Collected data
◆ ◆ ◆ ◆ ◆
-- ==== Sys2Proof/Laws/State.lean ====
section
/-! SUPPORT. What each update of one unit leaves as it was: one lemma for each update and field of State, and the units
that an update reads back. -/

namespace Sys2Proof.Machine

open Sys2Proof

/-! ## Tables -/

/-- A table reads back what was put at an index. -/
@[simp] theorem tget_tset_same {α : Type} (d : α) (t : Tbl α) (k : Nat) (v : α) : tget d (tset t k v) k = v := by
  induction t with
  | nil => simp [tset, tget]
  | cons e t ih =>
    obtain ⟨a, x⟩ := e
    unfold tset
    split
    · simp [tget]
    · split
      · simp [tget]
      · rename_i h _
        simp [tget, h, ih]

/-- Putting a value at an index leaves every other index as it was. -/
theorem tget_tset_other {α : Type} (d : α) (t : Tbl α) (k j : Nat) (v : α) (h : j ≠ k) :
    tget d (tset t k v) j = tget d t j := by
  induction t with
  | nil => simp [tset, tget, Ne.symm h]
  | cons e t ih =>
    obtain ⟨a, x⟩ := e
    unfold tset
    split
    · rename_i hak
      subst hak
      simp [tget, Ne.symm h]
    · split
      · simp [tget, Ne.symm h]
      · by_cases hj : a = j
        · simp [tget, hj]
        · simp [tget, hj, ih]

/-! ## Fields -/

@[simp] theorem setCore_pending (s : State) (c : Nat) (k : Core) : (setCore s c k).pending = s.pending := rfl
@[simp] theorem setCore_fresh (s : State) (c : Nat) (k : Core) : (setCore s c k).fresh = s.fresh := rfl
@[simp] theorem setCore_dev (s : State) (c : Nat) (k : Core) : (setCore s c k).dev = s.dev := rfl
@[simp] theorem setCore_time (s : State) (c : Nat) (k : Core) : (setCore s c k).time = s.time := rfl
@[simp] theorem setCore_hif (s : State) (c : Nat) (k : Core) : (setCore s c k).hif = s.hif := rfl
@[simp] theorem setCore_rings (s : State) (c : Nat) (k : Core) : (setCore s c k).rings = s.rings := rfl
@[simp] theorem setCore_cmds (s : State) (c : Nat) (k : Core) : (setCore s c k).cmds = s.cmds := rfl
@[simp] theorem setCore_parts (s : State) (c : Nat) (k : Core) : (setCore s c k).parts = s.parts := rfl
@[simp] theorem setCore_mem (s : State) (c : Nat) (k : Core) : (setCore s c k).mem = s.mem := rfl
@[simp] theorem setCore_sess (s : State) (c : Nat) (k : Core) : (setCore s c k).sess = s.sess := rfl
@[simp] theorem setCore_freeIdx (s : State) (c : Nat) (k : Core) : (setCore s c k).freeIdx = s.freeIdx := rfl
@[simp] theorem setCore_keys (s : State) (c : Nat) (k : Core) : (setCore s c k).keys = s.keys := rfl
@[simp] theorem setCore_psets (s : State) (c : Nat) (k : Core) : (setCore s c k).psets = s.psets := rfl
@[simp] theorem setCore_launches (s : State) (c : Nat) (k : Core) : (setCore s c k).launches = s.launches := rfl
@[simp] theorem setCore_steps (s : State) (c : Nat) (k : Core) : (setCore s c k).steps = s.steps := rfl
@[simp] theorem setCore_sep (s : State) (c : Nat) (k : Core) : (setCore s c k).sep = s.sep := rfl
@[simp] theorem setCore_exps (s : State) (c : Nat) (k : Core) : (setCore s c k).exps = s.exps := rfl
@[simp] theorem setCore_herds (s : State) (c : Nat) (k : Core) : (setCore s c k).herds = s.herds := rfl
@[simp] theorem setCore_err (s : State) (c : Nat) (k : Core) : (setCore s c k).err = s.err := rfl
@[simp] theorem setCore_fab (s : State) (c : Nat) (k : Core) : (setCore s c k).fab = s.fab := rfl
@[simp] theorem setCore_sec (s : State) (c : Nat) (k : Core) : (setCore s c k).sec = s.sec := rfl
@[simp] theorem setCore_mgc (s : State) (c : Nat) (k : Core) : (setCore s c k).mgc = s.mgc := rfl
@[simp] theorem setCore_pwr (s : State) (c : Nat) (k : Core) : (setCore s c k).pwr = s.pwr := rfl
@[simp] theorem setCore_pins (s : State) (c : Nat) (k : Core) : (setCore s c k).pins = s.pins := rfl
@[simp] theorem setCore_tap (s : State) (c : Nat) (k : Core) : (setCore s c k).tap = s.tap := rfl
@[simp] theorem setCore_jnlSel (s : State) (c : Nat) (k : Core) : (setCore s c k).jnlSel = s.jnlSel := rfl
@[simp] theorem setCore_jnlFirst (s : State) (c : Nat) (k : Core) : (setCore s c k).jnlFirst = s.jnlFirst := rfl
@[simp] theorem setCore_stagePf0 (s : State) (c : Nat) (k : Core) : (setCore s c k).stagePf0 = s.stagePf0 := rfl
@[simp] theorem setCore_stageMgc (s : State) (c : Nat) (k : Core) : (setCore s c k).stageMgc = s.stageMgc := rfl

@[simp] theorem setRing_pending (s : State) (r : Nat) (x : Ring) : (setRing s r x).pending = s.pending := rfl
@[simp] theorem setRing_fresh (s : State) (r : Nat) (x : Ring) : (setRing s r x).fresh = s.fresh := rfl
@[simp] theorem setRing_cores (s : State) (r : Nat) (x : Ring) : (setRing s r x).cores = s.cores := rfl
@[simp] theorem setRing_dev (s : State) (r : Nat) (x : Ring) : (setRing s r x).dev = s.dev := rfl
@[simp] theorem setRing_time (s : State) (r : Nat) (x : Ring) : (setRing s r x).time = s.time := rfl
@[simp] theorem setRing_hif (s : State) (r : Nat) (x : Ring) : (setRing s r x).hif = s.hif := rfl
@[simp] theorem setRing_cmds (s : State) (r : Nat) (x : Ring) : (setRing s r x).cmds = s.cmds := rfl
@[simp] theorem setRing_parts (s : State) (r : Nat) (x : Ring) : (setRing s r x).parts = s.parts := rfl
@[simp] theorem setRing_mem (s : State) (r : Nat) (x : Ring) : (setRing s r x).mem = s.mem := rfl
@[simp] theorem setRing_sess (s : State) (r : Nat) (x : Ring) : (setRing s r x).sess = s.sess := rfl
@[simp] theorem setRing_freeIdx (s : State) (r : Nat) (x : Ring) : (setRing s r x).freeIdx = s.freeIdx := rfl
@[simp] theorem setRing_keys (s : State) (r : Nat) (x : Ring) : (setRing s r x).keys = s.keys := rfl
@[simp] theorem setRing_psets (s : State) (r : Nat) (x : Ring) : (setRing s r x).psets = s.psets := rfl
@[simp] theorem setRing_launches (s : State) (r : Nat) (x : Ring) : (setRing s r x).launches = s.launches := rfl
@[simp] theorem setRing_steps (s : State) (r : Nat) (x : Ring) : (setRing s r x).steps = s.steps := rfl
@[simp] theorem setRing_sep (s : State) (r : Nat) (x : Ring) : (setRing s r x).sep = s.sep := rfl
@[simp] theorem setRing_exps (s : State) (r : Nat) (x : Ring) : (setRing s r x).exps = s.exps := rfl
@[simp] theorem setRing_herds (s : State) (r : Nat) (x : Ring) : (setRing s r x).herds = s.herds := rfl
@[simp] theorem setRing_err (s : State) (r : Nat) (x : Ring) : (setRing s r x).err = s.err := rfl
@[simp] theorem setRing_fab (s : State) (r : Nat) (x : Ring) : (setRing s r x).fab = s.fab := rfl
@[simp] theorem setRing_sec (s : State) (r : Nat) (x : Ring) : (setRing s r x).sec = s.sec := rfl
@[simp] theorem setRing_mgc (s : State) (r : Nat) (x : Ring) : (setRing s r x).mgc = s.mgc := rfl
@[simp] theorem setRing_pwr (s : State) (r : Nat) (x : Ring) : (setRing s r x).pwr = s.pwr := rfl
@[simp] theorem setRing_pins (s : State) (r : Nat) (x : Ring) : (setRing s r x).pins = s.pins := rfl
@[simp] theorem setRing_tap (s : State) (r : Nat) (x : Ring) : (setRing s r x).tap = s.tap := rfl
@[simp] theorem setRing_jnlSel (s : State) (r : Nat) (x : Ring) : (setRing s r x).jnlSel = s.jnlSel := rfl
@[simp] theorem setRing_jnlFirst (s : State) (r : Nat) (x : Ring) : (setRing s r x).jnlFirst = s.jnlFirst := rfl
@[simp] theorem setRing_stagePf0 (s : State) (r : Nat) (x : Ring) : (setRing s r x).stagePf0 = s.stagePf0 := rfl
@[simp] theorem setRing_stageMgc (s : State) (r : Nat) (x : Ring) : (setRing s r x).stageMgc = s.stageMgc := rfl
◆ ◆ ◆ ◆ ◆
All lines above from the line with "x).pending = s.pending := rfl" through the line with "x).keys = s.keys := rfl", both included, are to be set down exactly, with nothing else.

SOLVED PROBLEM:
@[simp] theorem setRing_pending (s : State) (r : Nat) (x : Ring) : (setRing s r x).pending = s.pending := rfl
@[simp] theorem setRing_fresh (s : State) (r : Nat) (x : Ring) : (setRing s r x).fresh = s.fresh := rfl
@[simp] theorem setRing_cores (s : State) (r : Nat) (x : Ring) : (setRing s r x).cores = s.cores := rfl
@[simp] theorem setRing_dev (s : State) (r : Nat) (x : Ring) : (setRing s r x).dev = s.dev := rfl
@[simp] theorem setRing_time (s : State) (r : Nat) (x : Ring) : (setRing s r x).time = s.time := rfl
@[simp] theorem setRing_hif (s : State) (r : Nat) (x : Ring) : (setRing s r x).hif = s.hif := rfl
@[simp] theorem setRing_cmds (s : State) (r : Nat) (x : Ring) : (setRing s r x).cmds = s.cmds := rfl
@[simp] theorem setRing_parts (s : State) (r : Nat) (x : Ring) : (setRing s r x).parts = s.parts := rfl
@[simp] theorem setRing_mem (s : State) (r : Nat) (x : Ring) : (setRing s r x).mem = s.mem := rfl
@[simp] theorem setRing_sess (s : State) (r : Nat) (x : Ring) : (setRing s r x).sess = s.sess := rfl
@[simp] theorem setRing_freeIdx (s : State) (r : Nat) (x : Ring) : (setRing s r x).freeIdx = s.freeIdx := rfl
@[simp] theorem setRing_keys (s : State) (r : Nat) (x : Ring) : (setRing s r x).keys = s.keys := rfl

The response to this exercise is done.